All shares of Serial Preferred Stock which the Company redeems will be cancelled and not reissued.
Upon any liquidation, dissolution or winding up of the Company, each holder of Serial Preferred Stock will be entitled to receive, out of the assets of the Company available for distribution to shareholders, $100 per share plus accrued and unpaid dividends, before any payment or distribution is made to the holders of the Common Stock or the Class B Serial Preferred Stock.
Holders of Serial Preferred Stock do not have any preemptive right to subscribe for any securities of the Company.
Conversion and Exchange Rights
Serial Preferred Stock is not convertible or exchangeable for the Common Stock.
Except as expressly required by applicable law or in the Certificate of Incorporation, the holders of the Serial Preferred Stock will not be entitled to vote. If at any time the amount of any accrued and unpaid dividends on the Preferred Stock is at least equal to the amount of four quarterly dividends, the holders of the Preferred Stock will have one vote per share, provided, however, that such voting rights of the holders of the Preferred Stock will continue only until all quarterly dividends accrued on the Preferred Stock have been paid or declared and a sum sufficient for the payment thereof set apart.
The Company must obtain the consent of the holders of at least a majority of the outstanding Preferred Stock, voting as a class, to do the following:
authorize any additional class of stock or increase the authorized number of shares of Preferred Stock or any class of stock which ranks on a parity with the Preferred Stock as to dividends or assets; or
merge or consolidate with or into any other corporation if the corporation surviving or resulting from such merger or consolidation would have any authorized class of stock ranking senior to or on a parity with the
Preferred Stock, except the same number of shares of stock with the same rights and preferences as the authorized stock of the corporation immediately before such merger or consolidation.
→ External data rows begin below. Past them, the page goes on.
-- ==== Sys2Proof/Tests/Slice0.lean ====
section
/-! SUPPORT. The author's own tests: for every statement with hypotheses a state and operands that meet them, clause by clause; an
ill-formed term for each check of WellFormed; and worked examples of the spec. -/

namespace Sys2Proof.Tests
open Sys2Proof Sys2Proof.Machine
set_option Elab.async false

/-! ## Builders of small states -/

/-- The machine after reset. -/
def rst : State := State.reset
/-- The option holds a value, and p is true of it. -/
def opt {α : Type} (l : Option α) (p : α → Bool) : Bool := match l with | some x => p x | none => false
/-- The computation succeeds, and p is true of its value. -/
def okv {ε α : Type} (l : Except ε α) (p : α → Bool) : Bool := match l with | .ok x => p x | .error _ => false
/-- The computation fails. -/
def errs {ε α : Type} (l : Except ε α) : Bool := match l with | .ok _ => false | .error _ => true
/-- The state a command answers. -/
def after (o : Out) : State := match o with | .next t => t | _ => rst

def withCore (f : CoreState → CoreState) : State := State.reset.setCore 0 (f (State.reset.core 0))
def withMac (f : MacroState → MacroState) : State := State.reset.setMac 0 0 (f (State.reset.mac 0 0))
/-- A command slot of an opcode and fields (low bit, value). -/
def slot (opc : Nat) (fs : List (Nat × Nat)) : W128 := BitVec.ofNat 128 (opc * 2 ^ 120 + (fs.map fun f => f.2 * 2 ^ f.1).sum)
/-- A waiting queue entry of an engine. -/
def ent (e : Eng) (w : W128) (hs : Sparse W128 := []) (p0 p1 : W64 := 0) : QEntry :=
  { id := 5, eng := e, tag := 7, addr := 0, slot := w, xr2 := 0, xr1 := 0, xr0 := 0, par0 := p0, par1 := p1, handles := hs,
    inStep := false, st := .waiting, detail := 0 }
/-- A core that runs and whose 48 regions belong to partition 0. -/
def owned (k : CoreState) : CoreState :=
  { k with owner := some 0, st := .run,
           win := (List.range 48).foldl (fun w r => Win.putN w (0x040B0200 + 4 * r) 4 (2 ^ 31)) k.win }
def queued (q : QEntry) : State := withCore fun k => { owned k with queue := [q] }
def part0 (s : State) : State := { s with hub := { s.hub with parts := [(0, { Partition.reset with st := 1, cores := 1 })] } }
/-- The core with an APT entry of an element log and levels. -/
def apt (p elog : Nat) (lv : List (Nat × Nat)) (k : CoreState) : CoreState :=
  let w0 := Win.putN (Win.putN k.win (0x04090000 + 0x40 * p) 1 elog) (0x04090000 + 0x40 * p + 1) 1 lv.length
  { k with win := lv.zipIdx.foldl (fun (w : Memory) (x : (Nat × Nat) × Nat) =>
      Win.putN (Win.putN w (0x04090000 + 0x40 * p + 4 + 8 * x.2) 2 x.1.1) (0x04090000 + 0x40 * p + 8 + 8 * x.2) 4 x.1.2) w0 }
def src0 (k : CoreState) : CoreState :=
  { k with sp := Memory.writeL k.sp 0x1000 ((List.range 256).map fun i => BitVec.ofNat 8 (i + 1)) }
/-- A core whose queue holds one command, with two access patterns and source bytes. -/
def cmdS (q : QEntry) (f : CoreState → CoreState := id) : State :=
  part0 (withCore fun k => f { owned (src0 (apt 0 2 [(4, 4)] (apt 1 2 [(4, 4)] k))) with queue := [q] })
def rights (n : Nat) (s : State) : State :=
  { s with hub := { s.hub with parts := [(0, { Partition.reset with st := 1, cores := 1, rights := BitVec.ofNat _ n })] } }
/-- Partition 0 with one commons bank. -/
def commons (s : State) : State :=
  { s with hub := ({ s.hub with parts := [(0, { Partition.reset with st := 1, cores := 1, cbanks := 1 })] }).setOwner 5 (some 0) }
/-- A core whose instruction bank 0 holds words. -/
def wordCore (ws : List Nat) (f : CoreState → CoreState := id) : State :=
  withCore fun k => f { owned k with ib0 := (List.range ws.length).zip (ws.map (BitVec.ofNat 32)), x := [(1, 4)] }
def hdr (slots w0 w1 sg src tag : Nat) : Nat :=
  slots * 2 ^ 58 + w0 * 2 ^ 50 + w1 * 2 ^ 42 + sg * 2 ^ 34 + src * 2 ^ 31 + slotsLen slots * 2 ^ 25 + tag
def words64 (h : Nat) : List Nat := [h % 2 ^ 32, h / 2 ^ 32]

/-- No core of the state has a lane of bad parity. -/
theorem sound_lanes (s : State) (h : (s.cores.all fun e => decide (e.2.badLanes = [])) = true) : ∀ d : Nat, (s.core d).badLanes = [] := by
  intro d
  unfold State.core Sparse.get
  cases hf : Sparse.find? s.cores d with
  | none => rfl
  | some v =>
    have key : ∀ l : Sparse CoreState, (l.all fun e => decide (e.2.badLanes = [])) = true → Sparse.find? l d = some v → v.badLanes = [] := by
      intro l
      induction l with
      | nil => intro _ h2; cases h2
      | cons a l ih =>
        intro h1 h2
        obtain ⟨j, w⟩ := a
        simp only [List.all_cons, Bool.and_eq_true, decide_eq_true_eq] at h1
        unfold Sparse.find? at h2
        split at h2
        · cases h2; exact h1.1
        · exact ih h1.2 h2
    exact key _ h hf

/-! ## Builders of the hub's states -/

def code1 : List W32 := (words64 (hdr 33 0 0 0 0 9) ++ [0, 0x3E000000, 0, 0x04000000]).map (BitVec.ofNat 32)
/-- The bytes of an image: header, section table, and at multiples of 64 its sections, each with its type, logical core and length. -/
def imgBytes (secs : List (Nat × Nat × List Byte)) : List Byte :=
  let n := secs.length
  let start := (64 + 16 * n + 63) / 64 * 64
  let place := secs.foldl (fun (r : Nat × List Byte × List Byte) x =>
      let pad := List.replicate ((64 - x.2.2.length % 64) % 64) (0 : Byte)
      (r.1 + x.2.2.length + pad.length,
       r.2.1 ++ [BitVec.ofNat 8 x.1, BitVec.ofNat 8 x.2.1, 0, 0] ++ leBytes 4 r.1 ++ leBytes 4 x.2.2.length ++ leBytes 4 (crc32 x.2.2),
       r.2.2 ++ x.2.2 ++ pad)) (start, [], [])
  let head := leBytes 4 0x51584931 ++ [0, 1] ++ leBytes 2 n ++ leBytes 8 0 ++ [1, 1, 1, 4] ++ leBytes 4 place.1 ++ List.replicate 36 0
  head ++ leBytes 4 (crc32 head) ++ place.2.1 ++ List.replicate (start - 64 - 16 * n) 0 ++ place.2.2
/-- Sections of an image of one logical core, one word and one step, with `extra` bytes in its MANIFEST; the zeros that end its BUCKETS
section are left out of its length, to keep the checksums short. -/
def secs1 (extra : Nat) : List (Nat × Nat × List Byte) :=
  [(1, 0, code1.flatMap fun w => leBytes 4 w.toNat), (9, 0, []), (4, 255, List.replicate extra 7),
   (5, 255, [0, 1, 1, 0]), (6, 255, leBytes 4 1 ++ leBytes 4 1)]
def listed1 : Listed :=
  { handles := [], datainit := [], tables := [], pads := [], steps := [{ lcore := 0, first := 0, last := 0, inputs := [] }],
    manifest := { res := [{ macros := 0, regions := 1, words := 6 }], commons := 0, lpddr := 0, slots := 1, mergeJobs := 0,
                  sync := [{ lcore := 0, flags := 0, counters := 0, channels := 1, acexp := [], flagInit := 0, acInit := [] }],
                  bars := [], arrv := [], regb := [], atomic := false } }
/-- A state whose partition 0 holds the image bytes at the start of its region. -/
def withImg (bs : List Byte) (s : State) : State := { s with ext := s.ext.setRegion 0 (((List.range bs.length).zip bs).filter fun e => e.2 ≠ 0) }
def imgLen (extra : Nat) : Nat := (imgBytes (secs1 extra)).length
/-- The image read back; with bytes in MANIFEST it is another image, a full replacement. -/
def img1 : Image := (withImg (imgBytes (secs1 0)) rst).imageAt 0 0 listed1
def ring0 : Ring := { Ring.reset with en := true, sqTail := 5, cqLog := 4 }
/-- A hub in service with partition 0 on core 0 and ring 0 enabled. -/
def hubS : State :=
  let s := rst.updHub fun h => { h with
    inService := true, admitting := true, rings := [(0, ring0)],
    parts := [(0, { Partition.reset with st := 1, cores := 1, tcount := 4, squota := 8, pmin := 1000, lpsize := 2 ^ 30 })] }
  (s.setCore 0 { owned (s.core 0) with st := .idle }).setDie 0 { s.die 0 with reg := .on, inReset := false }
/-- A host command of an opcode and fields (offset, bytes, value). -/
def cmd (opc : Nat) (fs : List (Nat × Nat × Nat)) : HostCmd :=
  { opc := BitVec.ofNat 8 opc, flags := 0, tenant := 1, tag := 77, ops := leBytes 56 ((fs.map fun f => f.2.2 * 256 ^ (f.1 - 8)).sum) }
def out (c : HostCmd) : OutCmd := { id := 3, ring := 0, cmd := c, taken := false }
def withCmd (c : HostCmd) (s : State) : State :=
  s.updHub fun h => { h with cmds := [out c], rings := [(0, { h.ring 0 with reserved := 1, sqHead := 1 })] }
def prog1 : Program :=
  { handle := 9, part := 0, tenant := 1, st := .ready, img := img1, lcores := [0], bank := false, newImg := none, slots := 1,
    slotUse := [], seq := 0, shadows := 1, order := 0, ring := 0, cmdId := 3 }
def withProg (g : Program) (s : State) : State := s.updHub fun h => { h with programs := [g] }
/-- A running invocation of the program for stream 0. -/
def inv1 : Invocation :=
  { prog := 9, seq := 0, streams := [0], est := 1, start := [], busy := [0], dones := [], granted := [], nsteps := 2, code := 0, fault := none, spec := false }

/-! ## Builders of frames and sessions -/

def ses (role : Nat) : Session := { src := 5, role := role, num := 7, key := [1, 2, 3], ctrIn := 4, ctrOut := 9 }
def withSes (role : Nat) (s : State) (slot : Nat := 0) : State :=
  { s with mgmt := { s.mgmt with up := true, sessions := [(slot, ses role)] } }
/-- A request to the Q25 of an operation, object, type and data, in session 7 with counter 5. -/
def frame0 (op idx sub ty : Nat) (data : List Byte) (service : Bool := false) : Frame :=
  { service := service, srcAddr := 5, dstAddr := Config.macAddr, ver := 1, op := BitVec.ofNat 8 op, seq := 3, session := 7, status := 0,
    flags := 4, index := BitVec.ofNat 16 idx, sub := BitVec.ofNat 8 sub, type := BitVec.ofNat 8 ty, offset := 0,
    len := BitVec.ofNat 16 data.length, rsvd := 0, ctr := 5, data := data, tag := [] }
/-- A frame outside a session, without a tag. -/
def plain (f : Frame) : Frame := { f with session := 0, ctr := 0, flags := 0 }
/-- The frame with the tag of the session's key. -/
def signed_ (f : Frame) : Frame := { f with tag := tagOf [1, 2, 3] f.dstAddr f.srcAddr (frameHeader f) f.data }
/-- A WRITE of an object's whole value. -/
def wframe (idx sub : Nat) (data : List Byte) : Frame := signed_ (frame0 2 idx sub ((findObj idx sub).map (·.type) |>.getD 0) data)

theorem tagOf_length (k : List Byte) (d x : BitVec 48) (h b : List Byte) : (tagOf k d x h b).length = 16 := by
  simp [tagOf, hmac, leBytes]

/-- A signed frame of the session in a slot is a request. -/
theorem signed_requests {s : State} {f : Frame} {slot : Nat} {x : Session} (up : s.mgmt.up = true) (dst : f.dstAddr = Config.macAddr)
    (len : f.data.length = f.len.toNat) (flags : f.flags = 4) (num : f.session ≠ 0) (here : s.mgmt.sessionOf f = some (slot, x))
    (key : x.key = [1, 2, 3]) (ctr : x.ctrIn.toNat < f.ctr.toNat) (good : frameBad f = false) : s.requests (signed_ f) slot x := by
  refine ⟨?_, num, here, ?_, good⟩
  · simp [State.receives, signed_, up, dst, len, flags, tagOf_length, bitOf, bit]
  · simp [Session.accepts, signed_, flags, key, ctr, frameHeader, bitOf, bit]

/-- What a signed frame of frame0 needs beside its tag. -/
def requestB (s : State) (f : Frame) (slot : Nat) (x : Session) : Bool :=
  s.mgmt.up && decide (f.data.length = f.len.toNat) && decide (f.flags = 4) && decide (f.session ≠ 0) &&
    decide (s.mgmt.sessionOf f = some (slot, x)) && decide (x.key = [1, 2, 3]) && decide (x.ctrIn.toNat < f.ctr.toNat) && !frameBad f

theorem requests_of_check {s : State} {f : Frame} {slot : Nat} {x : Session} (h : requestB s f slot x = true) (dst : f.dstAddr = Config.macAddr) :
    s.requests (signed_ f) slot x := by
  simp only [requestB, Bool.and_eq_true, decide_eq_true_eq, Bool.not_eq_true'] at h
  obtain ⟨⟨⟨⟨⟨⟨⟨a, b⟩, c⟩, d⟩, e⟩, g⟩, i⟩, j⟩ := h
  exact signed_requests a dst b c d e g i j

/-- What State.grants asks beside the request. -/
def grantB (s : State) (f : Frame) (slot : Nat) (x : Session) : Bool :=
  requestB s f slot x && decide (f.op = 2) && decide (f.offset = 0) && !bitOf f.flags 1 &&
    decide ((s.heard f slot x).judge (frameWho f slot x) f.index.toNat f.sub.toNat true = 0) &&
    !s.mgmt.stagedElsewhere slot (objKey f.index.toNat f.sub.toNat) &&
    opt (findObj f.index.toNat f.sub.toNat) fun o => decide (f.type.toNat = o.type) && decide (valueBad o f.data = 0)
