-- ==== Sys2Proof/Word.lean ====
section
/-! DEFINITION. The word types of the HN-416: 32-bit memory words of four bytes, 24-bit word addresses
(spec/00_scope.md "Numbers and addresses"), 32-bit millisecond times (R166). -/

namespace Sys2Proof

/-- One byte of memory, of a text or of a link frame. -/
abbrev Byte := BitVec 8

/-- One memory word (spec/11 section 11.1). -/
abbrev Word := BitVec 32

/-- A word address, 0 to 16,777,215 (spec/00 "Numbers and addresses"). -/
abbrev Addr := BitVec 24

/-- A value of the millisecond counter (R166). -/
abbrev Time := BitVec 32

end Sys2Proof
end

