-- ==== Sys2Proof/Machine/Links.lean ====
section
/-! DEFINITION. The link engines (chapter 8): the transmitter arbiter, sending, returns, node states, ring checks,
statistics. Every operation changes the display side alone (link engines, CMP's reachable marks and re-issues, RPT). -/

namespace Sys2Proof.Machine

/-! ### Status and reports -/

/-- Change RPT inside a display side. -/
def Disp.onRpt (d : Disp) (f : Rpt → Rpt) : Disp := { d with rpt := f d.rpt }

/-- A link status change (R162). -/
def Disp.linkNotice (d : Disp) (ring : Nat) : Disp :=
  d.onRpt (·.status (ringRecordIndex ring) (ringStatus (d.ring ring)))

/-- A node status change (R162). -/
def Disp.nodeNotice (d : Disp) (ring position : Nat) : Disp :=
  match (d.ring ring).node position with
  | none => d
  | some n => d.onRpt (·.status (nodeRecordIndex n.index) (nodeStatus n))

/-- A node status change when its state, retry count or LOW_BRIGHTNESS mark changed (R162). -/
def Disp.nodeNoticeIf (d : Disp) (ring position : Nat) (before : LinkNode) : Disp :=
  match (d.ring ring).node position with
  | none => d
  | some n =>
    if n.state = before.state && n.retry = before.retry && n.lowBrightness = before.lowBrightness then d
    else d.nodeNotice ring position

/-- Replace a node. -/
def Disp.setNode (d : Disp) (ring position : Nat) (n : LinkNode) : Disp :=
  d.setRing ring ((d.ring ring).setNode position n)

/-- Change the statistics of a ring. -/
def Ring.onStats (r : Ring) (f : Statistics → Statistics) : Ring := { r with stats := f r.stats }

/-- A statistics count holds at 65,535 (R162). -/
def statUp (n : Nat) : Nat := min 65535 (n + 1)

/-! ### Tags (R144) -/

/-- What a tag holds; none for FREE. -/
def Ring.tag (r : Ring) (t : Nat) : Option TagUse := (r.tags.find? (·.1 = t)).map (·.2)

/-- A tag becomes FREE. -/
def Ring.freeTag (r : Ring) (t : Nat) : Ring := { r with tags := r.tags.filter (·.1 ≠ t) }

/-- A tag takes a use. -/
def Ring.setTag (r : Ring) (t : Nat) (u : TagUse) : Ring := { r with tags := r.tags.filter (·.1 ≠ t) ++ [(t, u)] }

/-- The first FREE tag at or after the one following the tag given last (R144). -/
def Ring.nextTag (r : Ring) : Option Nat :=
  ((List.range Config.tags).map fun i => (r.lastTag + 1 + i) % Config.tags).find? fun t => (r.tag t).isNone

/-- Whether a tag holds an outstanding TRACE. -/
def TagUse.isTrace : TagUse → Bool
  | .outstanding rec => rec.entry.kind = .trace
  | .trailing _ _ => false

/-- Whether a TRACE of the ring is outstanding (R158). -/
def Ring.tracing (r : Ring) : Bool := r.tags.any (·.2.isTrace)

/-! ### The arbiter (R147, R148) -/

/-- Whether a queue entry may be sent to its node (R147). -/
def entryEligible (window : Nat) (n : LinkNode) (e : QueueEntry) : Bool :=
  !(n.flights.any fun f => f.entry.region = e.region) &&
    match e.kind with
    | .paint => n.flights.length < window
    | .alert => n.flights.length < window + 1
    | .poll => n.flights.length = 0
    | .trace => false

/-- The eligible entry nearest the head of a node's queue. -/
def firstEligible (window : Nat) (n : LinkNode) : Option QueueEntry :=
  if n.state.joined then n.queue.find? (entryEligible window n) else none

/-- The eligible ALERT nearest the head of a node's queue. -/
def firstAlert (window : Nat) (n : LinkNode) : Option QueueEntry :=
  if n.state.joined then n.queue.find? fun e => e.isAlert && entryEligible window n e else none

/-- What the arbiter chooses (R148). -/
inductive Choice where
  | trace
  | alert (position : Nat) (entry : QueueEntry)
  | served (position : Nat) (entry : QueueEntry)
  | join (position : Nat)
  deriving DecidableEq, Repr

/-- The eligible ALERT of the lowest ring position (R148, step 1). -/
def Ring.alertChoice (r : Ring) : Option Choice :=
  ((List.range r.nodes.length).findSome? fun i =>
    match r.node (i + 1) with
    | none => none
    | some n => (firstAlert r.window n).map (Choice.alert (i + 1)))

/-- A due TRACE, when none is outstanding (R148, step 2; R158). -/
def Ring.traceChoice (r : Ring) : Option Choice := if r.traceDue && !r.tracing then some .trace else none

/-- What the round robin sends at a position: an eligible entry, or a due join POLL (R148, step 3). -/
def Ring.serveAt (r : Ring) (position : Nat) : Option Choice :=
  match r.node position with
  | none => none
  | some n =>
    match firstEligible r.window n with
    | some e => some (.served position e)
    | none => if !n.state.joined && n.joinDue && n.flights.isEmpty then some (.join position) else none

/-- The positions in round-robin order: from the one after the last served, wrapping (R148). -/
def Ring.roundRobin (r : Ring) : List Nat :=
  (List.range r.nodes.length).map fun i => (r.lastServed + i) % r.nodes.length + 1

/-- The arbiter's choice (R148). -/
def Ring.choose (r : Ring) : Option Choice :=
  match r.state with
  | .untested => r.traceChoice
  | .down => r.traceChoice
  | .closed => (r.alertChoice.or r.traceChoice).or (r.roundRobin.findSome? r.serveAt)
  | .broken => (r.alertChoice.or r.traceChoice).or (r.roundRobin.findSome? r.serveAt)

/-! ### Sending (R149) -/

/-- Whether a frame for a node goes out on both ports: the ring is BROKEN (R149). -/
def RingState.dual : RingState → Bool
  | .broken => true
  | .untested => false
  | .closed => false
  | .down => false

/-- Whether a TRACE goes out on both ports: the ring is not CLOSED (R158). -/
def RingState.traceDual : RingState → Bool
  | .closed => false
  | .untested => true
  | .broken => true
  | .down => true

/-- The frame goes out: tag, send record, statistics, ports (R144, R149). -/
def Ring.launch (r : Ring) (p : Part) (ring tag position : Nat) (e : QueueEntry) (dual : Bool) : Ring :=
  let rec' : SendRecord :=
    { position := position, entry := e, onA := true, onB := dual, sent := p.now, sentTenth := p.tenth,
      timeout := p.params.returnTimeoutMs.getD ring 0, copies := [] }
  let bytes := frameBytes position tag e
  { (r.setTag tag (.outstanding rec')).onStats fun s => { s with sent := statUp s.sent } with
    lastTag := tag, driveA := bytes, driveB := if dual then bytes else r.driveB }

/-- An entry leaves its queue and becomes outstanding; the poll timer restarts (R149). -/
def LinkNode.sending (n : LinkNode) (e : QueueEntry) (now : Time) : LinkNode :=
  { n with
    queue := n.queue.filter (·.region ≠ e.region)
    flights := n.flights ++ [{ entry := e, held := none }]
    lastSent := now }

/-- Send a chosen frame under a tag (R149). -/
def Ring.send (r : Ring) (p : Part) (ring tag : Nat) : Choice → Ring
  | .trace =>
    { r.launch p ring tag 0 traceEntry r.state.traceDual with traceDue := false, traceSent := some p.now }
  | .alert position e =>
    match r.node position with
    | none => r
    | some n => (r.setNode position (n.sending e p.now)).launch p ring tag position e r.state.dual
  | .served position e =>
    match r.node position with
    | none => r
    | some n =>
      { (r.setNode position (n.sending e p.now)).launch p ring tag position e r.state.dual with
        lastServed := position }
  | .join position =>
    match r.node position with
    | none => r
    | some n =>
      { (r.setNode position { n.sending pollEntry p.now with joinDue := false, joinFrom := p.now }).launch
          p ring tag position pollEntry r.state.dual with
        lastServed := position }

/-- Whether the ring has something to send. -/
def Ring.canSend (r : Ring) : Bool := r.choose.isSome && r.nextTag.isSome

/-- The transmitter of ring `ring` is free: the arbiter's choice is sent (R148, R149). -/
def Part.sendFrame (p : Part) (ring : Nat) : Part :=
  let r := p.disp.ring ring
  match r.choose, r.nextTag with
  | some c, some tag => { p with disp := p.disp.setRing ring (r.send p ring tag c) }
  | _, _ => p

/-! ### Node losses and joins (R155, R156) -/

/-- The tags of the frames outstanding to a position become FREE (R155). -/
def Ring.abandonAt (r : Ring) (position : Nat) : Ring :=
  { r with tags := r.tags.filter fun x =>
      match x.2 with
      | .outstanding rec => rec.position ≠ position || rec.entry.kind = .trace
      | .trailing _ _ => true }

/-- A node becomes LOST (R155); `report` is false when the ring entered DOWN (R161). -/
def Part.loseNode (p : Part) (d : Disp) (ring position : Nat) (report : Bool) : Disp :=
  match (d.ring ring).node position with
  | none => d
  | some n =>
    let r := (d.ring ring).abandonAt position
    let n' : LinkNode :=
      { n with
        state := .lost, queue := [], flights := [], retry := 0, restartPending := false,
        joinFrom := p.now, joinDue := false }
    let d1 := nodeLost (d.setRing ring (r.setNode position n')) n.index
    let d2 := if report then d1.onRpt (·.hand p.now (repNodeLost n.index ring position)) else d1
    d2.nodeNotice ring position

/-- A join POLL decided ACCEPTED (R156). -/
def Part.joinNode (p : Part) (d : Disp) (ring position : Nat) (n : LinkNode) (a : Arrived) : Disp :=
  let n' : LinkNode :=
    { n with
      state := .active, retry := 0, restartPending := a.restarted, lowBrightness := a.lowBrightness, flights := [] }
  let d1 := nodeJoined p (d.setNode ring position n') n.index
  let d2 := if n.state = .lost then d1.onRpt (·.hand p.now (repNodeJoined n.index ring position)) else d1
  d2.nodeNotice ring position

/-! ### Decisions (R151 to R154) -/

/-- A frame leaves the outstanding count. -/
def LinkNode.retired (n : LinkNode) (e : QueueEntry) : LinkNode :=
  { n with flights := n.flights.filter fun f => f.entry.region ≠ e.region }

/-- The time since a sending in units of 0.1 ms (R151, R162). -/
def Part.roundTrip (p : Part) (rec : SendRecord) : Nat := (p.since rec.sent * 10 + p.tenth) - rec.sentTenth

/-- A round-trip time enters the statistics (R162). -/
def Statistics.roundTrip (s : Statistics) (t : Nat) : Statistics :=
  { s with minimum := min s.minimum t, maximum := max s.maximum t }

/-- ACCEPTED for an ACTIVE or SUSPECT node (R151). -/
def Part.decideAccepted (p : Part) (d : Disp) (ring : Nat) (rec : SendRecord) (n : LinkNode) (a : Arrived) : Disp :=
  let restarting : Bool := a.restarted && !n.restartPending
  let n' : LinkNode :=
    { n.retired rec.entry with
      retry := 0, state := .active, lowBrightness := a.lowBrightness, restartPending := a.restarted }
  let r := ((d.ring ring).setNode rec.position n').onStats (·.roundTrip (p.roundTrip rec))
  let d1 := (d.setRing ring r).nodeNoticeIf ring rec.position n
  if restarting then nodeRestarted p d1 n.index else d1

/-- BUSY for an ACTIVE or SUSPECT node: the frame is held and stays in the outstanding count (R152). -/
def Part.decideBusy (p : Part) (d : Disp) (ring : Nat) (rec : SendRecord) (n : LinkNode) : Disp :=
  let until' := p.after p.params.busyBackoffMs
  d.setNode ring rec.position
    { n with flights := n.flights.map fun f =>
        if f.entry.region = rec.entry.region then { f with held := some until' } else f }

/-- REJECTED for an ACTIVE or SUSPECT node (R153). -/
def Part.decideRejected (p : Part) (d : Disp) (ring : Nat) (rec : SendRecord) (n : LinkNode) : Disp :=
  let r := ((d.ring ring).setNode rec.position (n.retired rec.entry)).onStats fun s =>
    { s with rejected := statUp s.rejected }
  (d.setRing ring r).onRpt
    (·.hand p.now
      (repFrameRejected n.index ring rec.position rec.entry.kind rec.entry.region rec.entry.version))

/-- A failure for an ACTIVE or SUSPECT node (R154). -/
def Part.decideFailed (p : Part) (d : Disp) (ring : Nat) (rec : SendRecord) (n : LinkNode) : Disp :=
  let r := (d.ring ring).onStats fun s => { s with retries := statUp s.retries }
  if p.params.retries.getD ring 0 < n.retry + 1 then
    p.loseNode (d.setRing ring (r.setNode rec.position { n with retry := n.retry + 1 })) ring rec.position true
  else
    let n' : LinkNode :=
      { n.retired rec.entry with retry := n.retry + 1, state := .suspect, queue := requeue n.queue rec.entry }
    (d.setRing ring (r.setNode rec.position n')).nodeNoticeIf ring rec.position n

/-- A frame for a node is decided by an answer; none is a timeout (R150 to R154, R156). A join POLL decided REJECTED does not
raise the REJECTED answers statistic (DESIGN CHOICE, log entry 27). -/
def Part.decideFrame (p : Part) (d : Disp) (ring tag : Nat) (rec : SendRecord) (answer : Option Arrived) : Disp :=
  match (d.ring ring).node rec.position with
  | none => d
  | some n =>
    match n.state.joined, answer with
    | true, none => p.decideFailed d ring rec n
    | true, some a =>
      match a.answer with
      | .accepted => p.decideAccepted d ring rec n a
      | .busy => p.decideBusy (d.setRing ring ((d.ring ring).freeTag tag)) ring rec n
      | .rejected => p.decideRejected d ring rec n
      | .empty => p.decideFailed d ring rec n
    | false, none => d.setNode ring rec.position (n.retired rec.entry)
    | false, some a =>
      match a.answer with
      | .accepted => p.joinNode d ring rec.position n a
      | .busy => d.setNode ring rec.position (n.retired rec.entry)
      | .rejected => d.setNode ring rec.position (n.retired rec.entry)
      | .empty => d.setNode ring rec.position (n.retired rec.entry)

/-! ### Returns (R150, R157) -/

/-- The copies a frame was sent as. -/
def SendRecord.sentCopies (rec : SendRecord) : Nat := rec.onA.toNat + rec.onB.toNat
Except in pursuance of a merger or consolidation with or into another corporation in the foregoing paragraph, the Company may not, without the consent of the holders of at least sixty-six and two-thirds percent of the outstanding Preferred Stock, voting as a class:
make any adverse change in the rights and preferences of the Preferred Stock. If such a change would affect any series of Preferred Stock adversely as compared to the effect on any other series of Preferred Stock, no such change may be made without the additional consent of the holders of at least sixty-six and two-thirds percent of the outstanding shares of such series of Preferred Stock;
authorize any additional class of stock or increase the authorized number of shares of any class of stock which ranks senior to the Preferred Stock as to dividends or assets; or
sell or otherwise part with control of all or substantially all of its property or business or voluntarily liquidate, dissolve or wind up its affairs.